Teenage Creators Are Set to Particularly High Standards

It is unrealistic to expect young social media users to have the knowledge and experience to be perfect role models. Nowadays, it is common for social media users to put these creators on a pedestal and have impossibly perfect expectations for these teenagers. Another common occurrence on social media is the resurfacing of videos of popular creators making insensitive and offensive comments that are undoubtedly unacceptable. There is no justification for any types of sexist, homophobic, or racist remarks and this is something that is essential to hold people responsible for. 

It can’t be expected that 16-year olds are perfect role models, and social media users shouldn’t resort to cyberbullying them for their mistakes in the name of ‘holding them accountable’.

Is It Accountability or Excessive Judgment?

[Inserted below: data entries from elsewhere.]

/-! setWt -/
@[simp] theorem setWt_wt (v : Vector Descriptor 256) : (s.setWt v).wt = v := rfl
@[simp] theorem setWt_pm (v : Vector Descriptor 256) : (s.setWt v).pm = s.pm := rfl
@[simp] theorem setWt_port (v : Vector Descriptor 256) : (s.setWt v).port = s.port := rfl
@[simp] theorem setWt_mem (v : Vector Descriptor 256) : (s.setWt v).mem = s.mem := rfl
@[simp] theorem setWt_ecc (v : Vector Descriptor 256) : (s.setWt v).ecc = s.ecc := rfl
@[simp] theorem setWt_su (v : Vector Descriptor 256) : (s.setWt v).su = s.su := rfl
@[simp] theorem setWt_rq (v : Vector Descriptor 256) : (s.setWt v).rq = s.rq := rfl
@[simp] theorem setWt_server (v : Vector Descriptor 256) : (s.setWt v).server = s.server := rfl
@[simp] theorem setWt_chans (v : Vector Descriptor 256) : (s.setWt v).chans = s.chans := rfl
@[simp] theorem setWt_engine (v : Vector Descriptor 256) : (s.setWt v).engine = s.engine := rfl
@[simp] theorem setWt_attn (v : Vector Descriptor 256) : (s.setWt v).attn = s.attn := rfl
@[simp] theorem setWt_linkOut (v : Vector Descriptor 256) : (s.setWt v).linkOut = s.linkOut := rfl
@[simp] theorem setWt_busRead (v : Vector Descriptor 256) : (s.setWt v).busRead = s.busRead := rfl
@[simp] theorem setWt_lines (v : Vector Descriptor 256) : (s.setWt v).lines = s.lines := rfl
@[simp] theorem setWt_now (v : Vector Descriptor 256) : (s.setWt v).now = s.now := rfl
@[simp] theorem setWt_cuts (v : Vector Descriptor 256) : (s.setWt v).cuts = s.cuts := rfl
@[simp] theorem setWt_turns (v : Vector Descriptor 256) : (s.setWt v).turns = s.turns := rfl
@[simp] theorem setWt_pending (v : Vector Descriptor 256) : (s.setWt v).pending = s.pending := rfl

/-! setPm -/
@[simp] theorem setPm_wt (v : Vector MapEntry 2048) : (s.setPm v).wt = s.wt := rfl
@[simp] theorem setPm_pm (v : Vector MapEntry 2048) : (s.setPm v).pm = v := rfl
@[simp] theorem setPm_port (v : Vector MapEntry 2048) : (s.setPm v).port = s.port := rfl
@[simp] theorem setPm_mem (v : Vector MapEntry 2048) : (s.setPm v).mem = s.mem := rfl
@[simp] theorem setPm_ecc (v : Vector MapEntry 2048) : (s.setPm v).ecc = s.ecc := rfl
@[simp] theorem setPm_su (v : Vector MapEntry 2048) : (s.setPm v).su = s.su := rfl
@[simp] theorem setPm_rq (v : Vector MapEntry 2048) : (s.setPm v).rq = s.rq := rfl
@[simp] theorem setPm_server (v : Vector MapEntry 2048) : (s.setPm v).server = s.server := rfl
@[simp] theorem setPm_chans (v : Vector MapEntry 2048) : (s.setPm v).chans = s.chans := rfl
@[simp] theorem setPm_engine (v : Vector MapEntry 2048) : (s.setPm v).engine = s.engine := rfl
@[simp] theorem setPm_attn (v : Vector MapEntry 2048) : (s.setPm v).attn = s.attn := rfl
@[simp] theorem setPm_linkOut (v : Vector MapEntry 2048) : (s.setPm v).linkOut = s.linkOut := rfl
@[simp] theorem setPm_busRead (v : Vector MapEntry 2048) : (s.setPm v).busRead = s.busRead := rfl
@[simp] theorem setPm_lines (v : Vector MapEntry 2048) : (s.setPm v).lines = s.lines := rfl
@[simp] theorem setPm_now (v : Vector MapEntry 2048) : (s.setPm v).now = s.now := rfl
@[simp] theorem setPm_cuts (v : Vector MapEntry 2048) : (s.setPm v).cuts = s.cuts := rfl
@[simp] theorem setPm_turns (v : Vector MapEntry 2048) : (s.setPm v).turns = s.turns := rfl
@[simp] theorem setPm_pending (v : Vector MapEntry 2048) : (s.setPm v).pending = s.pending := rfl

/-! setPort -/
@[simp] theorem setPort_wt (v : Port) : (s.setPort v).wt = s.wt := rfl
@[simp] theorem setPort_pm (v : Port) : (s.setPort v).pm = s.pm := rfl
@[simp] theorem setPort_port (v : Port) : (s.setPort v).port = v := rfl
@[simp] theorem setPort_mem (v : Port) : (s.setPort v).mem = s.mem := rfl
@[simp] theorem setPort_ecc (v : Port) : (s.setPort v).ecc = s.ecc := rfl
@[simp] theorem setPort_su (v : Port) : (s.setPort v).su = s.su := rfl
@[simp] theorem setPort_rq (v : Port) : (s.setPort v).rq = s.rq := rfl
@[simp] theorem setPort_server (v : Port) : (s.setPort v).server = s.server := rfl
@[simp] theorem setPort_chans (v : Port) : (s.setPort v).chans = s.chans := rfl
@[simp] theorem setPort_engine (v : Port) : (s.setPort v).engine = s.engine := rfl
@[simp] theorem setPort_attn (v : Port) : (s.setPort v).attn = s.attn := rfl
@[simp] theorem setPort_linkOut (v : Port) : (s.setPort v).linkOut = s.linkOut := rfl
@[simp] theorem setPort_busRead (v : Port) : (s.setPort v).busRead = s.busRead := rfl
@[simp] theorem setPort_lines (v : Port) : (s.setPort v).lines = s.lines := rfl
@[simp] theorem setPort_now (v : Port) : (s.setPort v).now = s.now := rfl
@[simp] theorem setPort_cuts (v : Port) : (s.setPort v).cuts = s.cuts := rfl
@[simp] theorem setPort_turns (v : Port) : (s.setPort v).turns = s.turns := rfl
@[simp] theorem setPort_pending (v : Port) : (s.setPort v).pending = s.pending := rfl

Nevertheless, in many cases, these creators were around the age of 12 in the videos and are now several years older. Often the line between holding people accountable and ‘cancelling’, or chastising them disappears. It is crucial to stress the importance of educating young people on what language is wrong to use, and when to apologize. Nonetheless, this does not excuse sending death threats and telling creators to ‘kill themselves’ because of a mistake made when they were children and might not have been informed enough. This does not justify the use of these remarks in any way, but it is also not realistic to expect that this mistake should lead to a lifetime of being outcast and excoriated by millions of users online.

Social media effectively and consistently shines a light on wrongdoings, which can inform users about what terminology and behavior is inappropriate or offensive. However, it can also lead users to feel as though they have a moral upper hand when choosing to scold any imperfect behavior and castigating teenage creators from the comfort of their homes and hidden behind their screens. There is often no space allowed for improvement online; if one thing is done incorrectly, that was the only chance social media users had. Especially at such a young age with millions of people watching, it is to be expected that teenagers will mess up. It can’t be expected that 16-year olds are perfect role models, and social media users shouldn’t resort to cyberbullying them for their mistakes in the name of ‘holding them accountable’.

 

Where Can It Go Right?

This isn’t to say that social media has not ever been successful at holding people responsible. Quite the contrary, online platforms are a force to be reckoned with when it comes to penalizing people’s racist, homophobic, and sexist behavior. In December 2020, for example, a video was posted on social media by musician Keyon Harrold of a woman named Miya Ponsetto attacking his 14-year-old son as she believed he had stolen his phone. Due greatly to social media, she was identified and arrested for her behavior and will hopefully be held liable in court. 

Nevertheless, although social media can be powerful in generating awareness of social issues and informing young people, it should not become a place where teenage creators are held to an impossible standard and then bullied and bashed when they do not reach it.